The term conceptual art is a classic oxymoron. Conceptualism was still born. Art-as-idea has evolved from an absurdity to a concept of art reduced once again to illustration and documentation. Research, the collection of facts, has replaced perception, replaced feeling. Duchamp’s cynical act of pointing at a urinal and calling it art has spawned the current fashion of pointing. The art in this situation is not what is pointed at but rather the act of pointing and the implicit declaration. It is more vapid than the more traditional and self-centered pointing at yourself, drawing attention to yourself when you have nothing to offer, no beautiful intentions.

Duchamp was the first artist to gain a history book kind of success because he had nothing good to offer. The root of his powerful influence on today’s art world lies in the hope he gives to so many artists with ambitions for a similar kind of success, who, despite reasonable intelligence, like Duchamp have nothing good to offer. It is a telling fact to consider that some of the greatest paintings ever made were painted by Monet with his coke-bottle glasses in his garden in Giverny years after Duchamp pointed at a urinal. The history of what matters is more like a pulse than a march.

It’s in the nature of institutions to be conservative. Institutions must hold on to the ideas of themselves to exist. As we are in the era of art-as-idea, there is institutionalized sanctioning of cleverness within the contemporary art world that looks suspiciously like the 19th century Academy. It’s what happens when ideas replace feeling. There is a work of conceptual art that consist of a panel that has the words on it (in French) “Art is useless. Go home.” Without beauty, without feeling this is more or less true.

All artists, great and small, make things that aren’t beautiful. Sometimes some of them make things that are. A thing shouldn’t be held sacred just because Leonardo painted it or Mozart composed it. We’re allowed to walk away from art, even great art, if we find we can’t trust it.

Making beautiful things is beyond me. If it was just a matter of sincerity or intelligence or skill the world would be full of beautiful art. If it happens for me I’m never sure where it came from, or why it happened. It has many of the characteristics of accident. I realize I’m not controlling things. Simone Weil talks about waiting for God. All I can do is wait and hope for the beautiful thing to happen.

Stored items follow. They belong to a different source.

-- ==== Sys2Proof/Word.lean ====
section
/-! DEFINITION. The word type, the register code and their widths (spec/10_state.md R10, R27, R35). -/

namespace Sys2Proof

/-- A register value, a memory cell or an address: 16 bits (R10, R13, R27). R35: a 16-bit vector, whose
signed and unsigned readings are two views of the same bits; as an address it is read unsigned. -/
abbrev Word := BitVec 16

/-- A register code: 3 bits, so it names x[0] to x[7] and nothing else (R10, R12). -/
abbrev Reg := BitVec 3

end Sys2Proof
end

There was hope the industrial and technological revolutions would give us the opportunity to become our best selves but we sit in cars at drive-thrus and in chairs staring at screens and allow the means to become the end, the medium to become the message. We never seem to be up to our dreams, our utopias. We always imagine things that need us to be better than we are: Camelot, Star Trek, socialism, democracy. Occasionally a person saves us though, for a while, by disappearing, by being disinterested, by being selfless.

Watermelon Rinds in a Bowl, 2012, oil on board, 19.75 x 20 in., collection of the artist

Watermelon Rinds in a Bowl, 2012, oil on board, 19.75 x 20 in., collection of the artist

I have my moments

William Blake wrote, “If the doors of perception were cleansed, man would see everything as it is, infinite.”

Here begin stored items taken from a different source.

-- ==== Sys2Proof/Decode.lean ====
section
/-! DEFINITION. The decoder and the encoder (spec/30_encoding.md R70 to R81, spec/40_cycle_driver.md R98).
Every 16-bit word is an instruction (R81), so `decode` is total and refuses nothing; what is refused, by name, is a
string of bits that is not one cell. Opcode numbers and register field positions are the standard LC-3 ones, which the
spec supplies itself (R73, R76, 92_eei_decisions.md D22; log entry 2). -/

namespace Sys2Proof

/-- DR, or the SR of a store: IR[11:9] (R72). -/
def fieldDR (ir : Word) : Reg := ir.extractLsb' 9 3
/-- SR1, the SR of NOT, or BaseR: IR[8:6] (R72). -/
def fieldSR1 (ir : Word) : Reg := ir.extractLsb' 6 3
/-- SR2: IR[2:0] (R72). -/
def fieldSR2 (ir : Word) : Reg := ir.extractLsb' 0 3
/-- The requested conditions of BR: n, z, p = IR[11], IR[10], IR[9] (R72). -/
def fieldNzp (ir : Word) : BitVec 3 := ir.extractLsb' 9 3
/-- imm5: IR[4:0] (R72). -/
def fieldImm5 (ir : Word) : BitVec 5 := ir.extractLsb' 0 5
/-- offset6: IR[5:0] (R72). -/
def fieldOffset6 (ir : Word) : BitVec 6 := ir.extractLsb' 0 6
/-- PCoffset9: IR[8:0] (R72). -/
def fieldPcOffset9 (ir : Word) : BitVec 9 := ir.extractLsb' 0 9
/-- PCoffset11: IR[10:0] (R72). -/
def fieldPcOffset11 (ir : Word) : BitVec 11 := ir.extractLsb' 0 11
/-- trapvect8: IR[7:0] (R72). -/
def fieldTrapvect8 (ir : Word) : BitVec 8 := ir.extractLsb' 0 8

/-- The instruction a word stands for: dispatch on IR[15:12], then on IR[5] (ADD, AND) or IR[11] (JSR, JSRR); no other
bit selects (R71, R76, R98). The match is over the four opcode bits and has all sixteen patterns. -/
def decode (ir : Word) : Instr :=
  match ir.getLsbD 15, ir.getLsbD 14, ir.getLsbD 13, ir.getLsbD 12 with
  | false, false, false, false => .br (fieldNzp ir) (fieldPcOffset9 ir)
  | false, false, false, true  =>
      bif ir.getLsbD 5 then .addImm (fieldDR ir) (fieldSR1 ir) (fieldImm5 ir)
      else .addReg (fieldDR ir) (fieldSR1 ir) (fieldSR2 ir)
  | false, false, true,  false => .ld (fieldDR ir) (fieldPcOffset9 ir)
  | false, false, true,  true  => .st (fieldDR ir) (fieldPcOffset9 ir)
  | false, true,  false, false =>
      bif ir.getLsbD 11 then .jsr (fieldPcOffset11 ir) else .jsrr (fieldSR1 ir)
  | false, true,  false, true  =>
      bif ir.getLsbD 5 then .andImm (fieldDR ir) (fieldSR1 ir) (fieldImm5 ir)
      else .andReg (fieldDR ir) (fieldSR1 ir) (fieldSR2 ir)
  | false, true,  true,  false => .ldr (fieldDR ir) (fieldSR1 ir) (fieldOffset6 ir)
  | false, true,  true,  true  => .str (fieldDR ir) (fieldSR1 ir) (fieldOffset6 ir)
  | true,  false, false, false => .rti
  | true,  false, false, true  => .not (fieldDR ir) (fieldSR1 ir)
  | true,  false, true,  false => .ldi (fieldDR ir) (fieldPcOffset9 ir)
  | true,  false, true,  true  => .sti (fieldDR ir) (fieldPcOffset9 ir)
  | true,  true,  false, false => .jmp (fieldSR1 ir)
  | true,  true,  false, true  => .reserved
  | true,  true,  true,  false => .lea (fieldDR ir) (fieldPcOffset9 ir)
  | true,  true,  true,  true  => .trap (fieldTrapvect8 ir)

/-- A field put into a word with its lowest bit at bit `lo`. -/
def place {n : Nat} (v : BitVec n) (lo : Nat) : Word := v.setWidth 16 <<< lo

/-- The word of an instruction, from the formats of R73: the opcode and mode bits and the ignored bits at their conventional
values make the constant, and each field stands at its place of R72. -/
def encode : Instr → Word
  | .br nzp off        => 0x0000#16 ||| place nzp 9 ||| place off 0
  | .addReg dr sr1 sr2 => 0x1000#16 ||| place dr 9 ||| place sr1 6 ||| place sr2 0
  | .addImm dr sr1 imm => 0x1020#16 ||| place dr 9 ||| place sr1 6 ||| place imm 0
  | .andReg dr sr1 sr2 => 0x5000#16 ||| place dr 9 ||| place sr1 6 ||| place sr2 0
  | .andImm dr sr1 imm => 0x5020#16 ||| place dr 9 ||| place sr1 6 ||| place imm 0
  | .not dr sr         => 0x903F#16 ||| place dr 9 ||| place sr 6
  | .ld dr off         => 0x2000#16 ||| place dr 9 ||| place off 0
  | .ldi dr off        => 0xA000#16 ||| place dr 9 ||| place off 0
  | .lea dr off        => 0xE000#16 ||| place dr 9 ||| place off 0
  | .st sr off         => 0x3000#16 ||| place sr 9 ||| place off 0
  | .sti sr off        => 0xB000#16 ||| place sr 9 ||| place off 0
  | .ldr dr base off   => 0x6000#16 ||| place dr 9 ||| place base 6 ||| place off 0
  | .str sr base off   => 0x7000#16 ||| place sr 9 ||| place base 6 ||| place off 0
  | .jmp base          => 0xC000#16 ||| place base 6
  | .jsr off           => 0x4800#16 ||| place off 0
  | .jsrr base         => 0x4000#16 ||| place base 6
  | .trap vect         => 0xF000#16 ||| place vect 0
  | .rti               => 0x8000#16
  | .reserved          => 0xD000#16

/-- A row of spec/opcode_table.json: its mnemonic, and the words it stands for, `word &&& mask = pattern` (R81). -/
structure OpcodeRow where
  mnemonic : String
  mask     : Word
  pattern  : Word
  deriving DecidableEq, Repr

/-- The opcode table, row for row and in its order (R81). -/
def opcodeTable : List OpcodeRow :=
  [⟨"BR", 0xF000#16, 0x0000#16⟩, ⟨"ADD", 0xF020#16, 0x1000#16⟩, ⟨"ADD", 0xF020#16, 0x1020#16⟩,
   ⟨"AND", 0xF020#16, 0x5000#16⟩, ⟨"AND", 0xF020#16, 0x5020#16⟩, ⟨"NOT", 0xF000#16, 0x9000#16⟩,
   ⟨"LD", 0xF000#16, 0x2000#16⟩, ⟨"LDI", 0xF000#16, 0xA000#16⟩, ⟨"LDR", 0xF000#16, 0x6000#16⟩,
   ⟨"LEA", 0xF000#16, 0xE000#16⟩, ⟨"ST", 0xF000#16, 0x3000#16⟩, ⟨"STI", 0xF000#16, 0xB000#16⟩,
   ⟨"STR", 0xF000#16, 0x7000#16⟩, ⟨"JMP", 0xF000#16, 0xC000#16⟩, ⟨"JSR", 0xF800#16, 0x4800#16⟩,
   ⟨"JSRR", 0xF800#16, 0x4000#16⟩, ⟨"TRAP", 0xF000#16, 0xF000#16⟩, ⟨"RTI", 0xF000#16, 0x8000#16⟩,
   ⟨"RESERVED", 0xF000#16, 0xD000#16⟩]

/-- The position in `opcodeTable` of an instruction's row. -/
def rowIndex : Instr → Nat
  | .br _ _ => 0
  | .addReg _ _ _ => 1
  | .addImm _ _ _ => 2
  | .andReg _ _ _ => 3
  | .andImm _ _ _ => 4
  | .not _ _ => 5
  | .ld _ _ => 6
  | .ldi _ _ => 7
  | .ldr _ _ _ => 8
  | .lea _ _ => 9
  | .st _ _ => 10
  | .sti _ _ => 11
  | .str _ _ _ => 12
  | .jmp _ => 13
  | .jsr _ => 14
  | .jsrr _ => 15
  | .trap _ => 16
  | .rti => 17
  | .reserved => 18

/-- Why a string of bits is no instruction: it is not exactly one cell (R70). No 16-bit word is refused (R81). -/
inductive DecodeError where
  /-- More bits than one 16-bit cell: no instruction spans two cells (R70). -/
  | longerThanOneCell (nbits : Nat)
  deriving DecidableEq, Repr

/-- The instruction in the low `nbits` bits of `w`, the bits above them zero (R70). -/
def decodeBits (nbits w : Nat) : Except DecodeError Instr :=
  if nbits ≤ 16 then .ok (decode (BitVec.ofNat 16 (w % 2 ^ nbits)))
  else .error (.longerThanOneCell nbits)

/-- The instruction the decoder reads from a word numbered as spec/opcode_table.json numbers it (bit 0 least
significant; one 16-bit cell, no byte order: R46, R70). -/
def decodeTableWord (nbits w : Nat) : Option Instr :=
  (decodeBits nbits w).toOption

end Sys2Proof
end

As the best musicians listen, so the best painters look.

I’ve been trying to figure out the word tactile with an artist friend of mine. It’s one of those words, like beauty, used to denote something crucial in art but difficult to define. My daughter is a performance artist, a dancer. She uses the word presence in a way that I think might stand for a manifestation of the same crucial quality of art. When you stand in front of a painting, often you read the image as a few symbols and that’s all that’s there. You run into the end of the art quickly and moving up close to it or remaining with it for hours is fruitless. If a work is tactile, if a work has presence, you are rewarded by any kind of closeness.

When artists look, when that word means something, they can’t avoid seeing themselves there, present in their art action. Our undeniable and mysterious presence is inseparable from our experience (what we’re seeing when we’re painting) and our action (painting). It is one thing and it is the connection. As E.M. Forster said, “Only connect.” The eternal and universal miracle of realness is what connects us. When I paint a picture, if I’m looking, I am the man in the cave scratching on the wall. I see myself living and already being gone.

When I started out as a painter I emulated my heroes in a superficial way. Eventually I realized their paintings all had something in common that couldn’t be attributed to style or technique. The mechanics of painting never change much. We all use our hands and eyes and some painting supplies. Most artists are happy to share their methods. My method is pretty simple. I put green or red where I see green or red, dark or light where I see dark or light and make lots of corrections as I go. The results are predictably ordinary much of the time. The alchemy that occasionally happens has something to do with looking and feeling. Occasionally an image results that wasn’t imagined. A painting becomes that mysterious truth that is infinitely close and at an infinite distance.

Manet, Monet, Van Gogh, Matisse, Cézanne, Picasso, and Lucien Freud all lived in the era of the photograph. The unimagined image is, as are we, embedded in a miracle.

What it feels like when I’m painting is that I’ve gotten into a very small boat by myself and pushed off land out into a vast ocean where there are no fixed points to navigate by and everything’s constantly changing. I’m searching for an island in the middle of that ocean where there’s a spring with regenerative waters. It is only by being quiet that I can see and feel the subtle signs, the quality of the air and light, the push of the currents on the boat in order to sense where the island lies. The clumsiness of a large boat and the distraction of ideas would blind me. I wouldn’t be able to find the island.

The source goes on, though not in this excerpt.